The above maps describing station usage suggest a fairly non-linear relationship between station usage and the station's latitude and longitude. A regression tree will probably do a good job of modeling the spatial patterns in station usage, so let's try this.

First, let's build a data frame ``X`` holding the predictors and an array ``y`` holding the response.

In [None]:
X = citibike[["start_time", "start_station_name", "start_station_lat", "start_station_long"]]
X.loc[:, "month"] = pd.DatetimeIndex(X.start_time).month
X.loc[:, "count"] = X.groupby(["start_station_name", "month"])["month"].transform("count")
X = X.drop_duplicates()
y = X.loc[:, "count"].values
X = X.drop(columns = ["start_time", "start_station_name", "count"])
X = X.reset_index(drop = True)

In [None]:
X.head()

We'll split the data set into random, equally-sized training and test sets.

In [None]:
X_train, X_test, y_train, y_test = train_test_split(X, y, test_size = 0.5)

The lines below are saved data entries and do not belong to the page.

-- ==== Sys2Proof/Machine/McSource.lean ====
section
/-! DEFINITION. Multicast at its source: the op MCAST, the Group Cache, cutting, splitting at the
injecting NI, and the counting of answers (09 R209-R214, R222, R223, R224). -/

namespace Sys2Proof.Machine

/-! ## Group entries (R209) -/

def grpValid (ws : List Word) : Bool := bit (ws.headD 0) 31
def grpPmask (ws : List Word) : Nat := fld (ws.headD 0) 27 24
def grpDomain (ws : List Word) : Nat := fld (ws.headD 0) 21 16
def grpNleaf (ws : List Word) : Nat := fld (ws.headD 0) 10 0
/-- The stop mask, bit n stop n. -/
def grpMask (ws : List Word) : Nat := ((List.range 8).map fun i => (ws.getD (1 + i) 0).toNat * 2 ^ (32 * i)).sum
/-- The remote entries in force: node and group. -/
def grpRemote (ws : List Word) : List (Nat × Nat) :=
  ((ws.drop 9).filter fun w => bit w 31).map fun w => (fld w 15 0, fld w 27 16)

/-- Answer Pool flits of a run (13 R301). -/
def mcPool (ws : List Word) : Nat := popcountN 256 (grpMask ws) + (grpRemote ws).length

/-! ## The Group Cache (R211) and lookups in it -/

/-- A cache with an entry filled: the least recently used of its set goes when the set is full.
DEDUCED (log entry 105). -/
def cachePut (c : List CacheEnt) (same : Nat → Bool) (cap : Nat) (e : CacheEnt) : List CacheEnt :=
  let c1 := c.filter fun x => !(x.key == e.key && x.epoch == e.epoch)
  let set := c1.filter fun x => same x.key
  if set.length < cap then c1 ++ [e]
  else
    let old := set.foldl (fun a x => if x.stamp < a then x.stamp else a) ((set.headD e).stamp)
    (c1.filter fun x => !(same x.key && x.stamp == old)) ++ [e]

/-- A use makes an entry the most recently used. DEDUCED (log entry 105). -/
def cacheTouch (c : List CacheEnt) (key stamp : Nat) (e : BitVec 1) : List CacheEnt :=
  c.map fun x => if x.key == key && x.epoch == e then { x with stamp := stamp } else x

/-- A lookup at the directory is already on its way. -/
def Fabric.asked (f : Fabric) (p : Nat) (u : Purpose) : Bool :=
  let n := f.ni p
  n.ini.ort.any (fun o => o.purpose == u) || (n.inj.queues.get 103 []).any fun o => o.purpose == some u

/-- A lookup request to the directory service of the NI's die (04 R93; 09 R211). DEDUCED (log entry 105). -/
def Fabric.lookup (f : Fabric) (p : Nat) (dom op : BitVec 6) (addr n : Nat) (u : Purpose) : Fabric :=
  if f.asked p u then f
  else
    let (t, f1) := f.takeTag p
    let h : Header := { cls := 2, kind := 0, op := op, domain := dom, dest := f.destOf p (dirPort (dieOfPort p))
                        src := f.srcOf p, tag := t, addr := BitVec.ofNat 48 addr, bcnt := BitVec.ofNat 13 n }
    f1.enqueue p 103 { pkt := { hdr := h }, purpose := some u }

/-- The request for a group entry. -/
def Fabric.groupLookup (f : Fabric) (p : Nat) (dom op : BitVec 6) (g : Nat) : Fabric :=
  f.lookup p dom op (2 ^ 20 + 64 * g) 64 (.grp (BitVec.ofNat 12 g) f.epoch)

/-! ## Cutting (R212, R213; 08 R448) -/

/-- A run cut where its leaf side crosses a 4 KiB block. -/
def cutLeaf (r : Run) : List Run :=
  let room := 4096 - r.local_ % 4096
  if r.bytes ≤ room then [r]
  else [{ r with bytes := room },
    { r with addr := r.addr + BitVec.ofNat 64 room, local_ := r.local_ + room, bytes := r.bytes - room }]

/-- The runs of a multicast: source address, leaf address and bytes. -/
def mcRuns (d : BitVec 512) (t addr : Nat) : List Run :=
  let n := rowBytes d t
  let rows := tileRows d t
  let ns := List.range rows.length
  if dSpace d == 0 then
    (cutSegs 1 1 (joinSegs ((rows.zip ns).map fun e => ⟨e.1, addr + n * e.2, n, n⟩))).flatMap cutLeaf
  else
    (cutSegs 1 1 (joinSegs ((rows.zip ns).map fun e => ⟨addr + n * e.2, e.1, n, n⟩))).map fun r =>
      { r with addr := BitVec.ofNat 64 r.local_, local_ := r.addr.toNat }

/-! ## Issuing (R212) -/

/-- The MC_DATA of run i, before its mask is split. -/
def Fabric.mcPacket (f : Fabric) (p chan : Nat) (e : QEntry) (i : Nat) (r : Run) (data : Bytes) : OutPkt :=
  let ws := e.work.entry
  let reads := if dSpace e.work.src == 0 then ceilDiv e.work.runs.length 65536 else 0
  let h : Header :=
    { cls := 4, kind := 5, op := BitVec.ofNat 6 ocMcast, domain := e.work.dom, dmode := 2
      dest := BitVec.ofNat 28 (f.node p * 1024), src := f.srcOf p, group := BitVec.ofNat 12 (fld e.op 59 48)
      tag := e.work.tags.getD (reads + i / 65536) 0, seq := BitVec.ofNat 16 i
      addr := BitVec.ofNat 48 r.local_, bcnt := BitVec.ofNat 13 r.bytes
      len := BitVec.ofNat 6 (dataLen (r.local_ % 2 ^ 48) r.bytes), pmask := BitVec.ofNat 4 (grpPmask ws) }
  { pkt := { hdr := h, aux := BitVec.ofNat 256 (grpMask ws), body := data }
    purpose := some (.mcRun chan e.eid i), need := grpNleaf ws }

/-- The MC_DATA of a run whose data is at hand joins its channel's queue. -/
def Fabric.queueMcRun (f : Fabric) (p chan eid i : Nat) (data : Bytes) : Fabric :=
  match f.entry (.tsq p chan) eid with
  | some e => match e.work.runs[i]? with
    | some r => f.enqueue p chan (f.mcPacket p chan e i r data)
    | none => f
  | none => f

/-- The op goes on with its group entry. -/
def Fabric.mcastGo (f : Fabric) (p chan eid : Nat) (ws : List Word) : Fabric :=
  let w : Seqr := .tsq p chan
  match f.entry w eid with
  | none => f
  | some e =>
    let f0 := f.updChan w fun c => { c with reason := if c.halted then 8 else 0 }
    let stop (st : Status) : Fabric := f0.finish w eid st (infoPort p 0)
    if !grpValid ws then stop .unreachable
    else if grpDomain ws != e.work.dom.toNat then stop .domainDeny
    else
      let n := e.work.runs.length
      let remote := dSpace e.work.src == 0
      let f1 := f0.updWork w eid fun k => { k with
        entry := ws, outstanding := n, toInject := n, wins := if remote then windowsOf k.runs else [] }
      let f2 := f1.takeTags p chan eid (ceilDiv n 65536 * (if remote then 2 else 1))
      if remote then
        (f2.updNi p fun x => { x with ini := { x.ini with walkQ := x.ini.walkQ ++ [(chan, eid, 0)] } }).updChan w
          fun c => { c with reason := 1 }
      else ((e.work.runs.zip (List.range n))).foldl (fun g x => g.queueMcRun p chan eid x.2 x.1.data) f2

/-- MCAST starts (07 R169; 09 R212; 18 R397). -/
def Fabric.startMcast (f : Fabric) (p chan : Nat) (e : QEntry) (data : Bytes) : Fabric :=
  let w : Seqr := .tsq p chan
  let bad := f.finish w e.eid .malformed (infoMal e.op 0x01 0)
  let t := fld e.op 83 60
  let g := fld e.op 59 48
  match f.slot p (fld e.op 95 90) with
  | none => bad
  | some d =>
    if dSpace d > 1 || !tileIn d t then bad
    else if f.crawl || f.beforeTurn1 then f.finish w e.eid .unreachable (infoPort p 0)
    else
      let runs := mcRuns d t (fld e.op 47 0)
      let cut := if dSpace d == 0 then numberWindows 0 [] runs else cutBytes data runs
      let f1 := f.updWork w e.eid fun k => { k with src := d, runs := cut }
      let n := f.ni p
      match cacheHit n.ini.gc g f.epoch with
      | some ws =>
        (f1.updNi p fun x => { x with ini := { x.ini with
          gc := cacheTouch x.ini.gc g (x.ini.stamp + 1) f.epoch, stamp := x.ini.stamp + 1 } }).mcastGo p chan e.eid ws
      | none =>
        let dom := ((f1.entry w e.eid).map fun x => x.work.dom).getD 0
        let f2 := (f1.updNi p fun x => { x with ini := { x.ini with gmiss := x.ini.gmiss + 1 } }).updWork w e.eid
          fun k => { k with missEp := f.epoch }
        (f2.groupLookup p dom (BitVec.ofNat 6 ocMcast) g).updChan w fun c => { c with reason := 7 }

/-- MCAST (R212). -/
def execMcast (port chan : Nat) (data : Bytes) (s : State) : Host.Outcome State Fault Refusal :=
  s.run fun f => f.startOp (.tsq port chan) ocMcast fun f e => f.startMcast port chan e data

/-- The key under which a received multicast waits for the entry of a group. -/
def relayKey (g : Nat) (ep : BitVec 1) : Nat := 4096 * (1 + ep.toNat) + g

/-- Ops that wait for a group's entry, looked up under an epoch. -/
def Fabric.mcWaiting (f : Fabric) (p g : Nat) (ep : BitVec 1) : List (Nat × Nat) :=
  (f.ni p).tsq.chans.flatMap fun c => (c.2.queue.filter fun e =>
    e.started && !e.aborted && opcOf e.op == ocMcast && e.work.entry.isEmpty && e.work.missEp == ep && fld e.op 59 48 == g).map
      fun e => (c.1, e.eid)

/-! ## Splitting (R214) -/

/-- Direction of a marked stop at NI p: 0 own column, 1 +X, 2 -X; a tie goes in +X. -/
def Fabric.mcDir (f : Fabric) (p t : Nat) : Nat :=
  match f.srtDir p t with
  | 3 => 1
  | d => d

/-- The stops of a mask that a copy of each direction carries, as (direction, mask). -/
def Fabric.mcSplit (f : Fabric) (p dom : Nat) (mask : Nat) : List (Nat × Nat) :=
  let ok := (bitsSet 256 mask).filter fun t => f.srtValid p t && f.srtPermit p t dom
  ([1, 2, 0].map fun d => (d, ((ok.filter fun t => f.mcDir p t == d).map fun t => 2 ^ t).sum)).filter fun x => x.2 != 0

/-- Stops removed from the mask: those not reachable, and those the domain may not reach. -/
def Fabric.mcRemoved (f : Fabric) (p dom mask : Nat) : Nat × Nat :=
  let ts := bitsSet 256 mask
  ((ts.filter fun t => !f.srtValid p t).length, (ts.filter fun t => f.srtValid p t && !f.srtPermit p t dom).length)

/-! ## Counting (R222, R223) -/

/-- What one answer, or the source itself, adds to a run. -/
def OrtEntry.count (o : OrtEntry) (st : Status) (nack nfenced : Nat) (low : BitVec 26) (info : BitVec 48) : OrtEntry :=
  let o1 := { o with nack := o.nack + nack, nfenced := o.nfenced + nfenced
                     lowfenced := if low.toNat < o.lowfenced.toNat then low else o.lowfenced }
  if statusRank st < statusRank o.st then { o1 with st := st, info := info } else o1

/-- The run is answered in full. -/
def OrtEntry.counted (o : OrtEntry) : Bool := o.nack ≥ o.need && o.fwdNeed == 0 && o.local_ == 0

/-- A run of a multicast op ends. -/
def Fabric.settleMcRun (f : Fabric) (p chan eid i : Nat) (st : Status) (info : BitVec 48) (nf : Nat) (low : BitVec 26) : Fabric :=
  let w : Seqr := .tsq p chan
  let f1 := f.updWork w eid fun k =>
    let b := ((k.runs[i]?).map (·.bytes)).getD 0
    let k1 := { (k.noteSeq st info i) with
      committed := k.committed + (if st == .ok || st == .partPoison then b else 0)
      nfenced := k.nfenced + nf, lowfenced := if low.toNat < k.lowfenced.toNat then low else k.lowfenced }
    if k1.st == .fenced then
      { k1 with info := BitVec.ofNat 48 (k1.nfenced % 2 ^ 16 * 2 ^ 32 + k1.lowfenced.toNat) } else k1
  f1.settled w eid .ok 0

/-- A relayed run ends: one MC_ACK for the original (R224). -/
def Fabric.settleRelay (f : Fabric) (p : Nat) (o : OrtEntry) : Fabric :=
  match takeFirst (fun x => x.1 == o.tag.toNat) (f.ni p).gw.relays with
  | none => f
  | some ((_, r), rest) =>
    let a : Packet := { hdr := answerHdr r.hdr 6 o.st (f.node p) p, aux := mcAckAux o.nack o.nfenced o.lowfenced }
    (f.updNi p fun n => { n with gw := { n.gw with relays := rest } }).toTransport p a

/-- A multicast entry of the Outstanding Request Table changes; a run answered in full completes. -/
def Fabric.updMc (f : Fabric) (p : Nat) (tag : BitVec 12) (seq : BitVec 16) (g : OrtEntry → OrtEntry) : Fabric :=
  let is (o : OrtEntry) : Bool := o.tag == tag && o.seq == seq && !o.red && o.req.kind == 5
  match takeFirst is (f.ni p).ini.ort with
  | none => f
  | some (o, rest) =>
    let o1 := g o
    if !o1.counted then f.updNi p fun n => { n with ini := { n.ini with ort := n.ini.ort.map fun x => if is x then g x else x } }
    else
      let f1 := f.updNi p fun n => { n with ini := { n.ini with ort := rest, pool := n.ini.pool - o1.pool } }
      let f2 := if o1.limit = 0 then f1 else f1.niLat p 0 ((f.time.fcc - o1.since) / f.unit)
      match o1.purpose with
      | .mcRun c e i => f2.settleMcRun p c e i o1.st o1.info o1.nfenced o1.lowfenced
      | _ => f2.settleRelay p o1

Now to fit the model on the training set.

In [None]:
tree = DecisionTreeRegressor().fit(X_train, y_train)

Let's examine the training and test errors. As this is a regression model, an appropriate measure of error is the $R^2$ score. An $R^2$ close to 1 indicates a good fit, while a low (possibly negative) $R^2$ indicates a poor fit.

An alternative measure of error is mean squared error (MSE). MSE is fine for model comparison, but is much more difficult to interpret than $R^2$ when evaluating a single model, as is the case here.

Let's compute the $R^2$ score on both the training and test sets.

In [None]:
train_preds = tree.predict(X_train)
test_preds = tree.predict(X_test)
print("Train R^2:", r2_score(y_train, train_preds))
print("Test R^2:", r2_score(y_test, test_preds))

The test $R^2$ is very close to 1, indicating that this model is likely to generalize well.

We can also get an impression of the importance of a given predictor in the model by examining the associated importance score. The higher the score, the greater the total reduction in MSE brought about by including the predictor in the model.

In [None]:
plt.bar(x = X.columns, height = tree.feature_importances_)
plt.title("Importance scores for the predictors in the model")
plt.xlabel("Predictor")
plt.ylabel("Importance score");

The scores indicate that latitude and longitude are each more informative than month in predicting the number of trip starts.

One of the benefits of regression trees is their potential for easy visual interpretation. However, in this case we have a prohibitive number of nodes in the fitted tree:

In [None]:
tree.tree_.node_count

This could be mitigated by varying some of the hyperparameters of the model, likely at the cost of increased prediction error.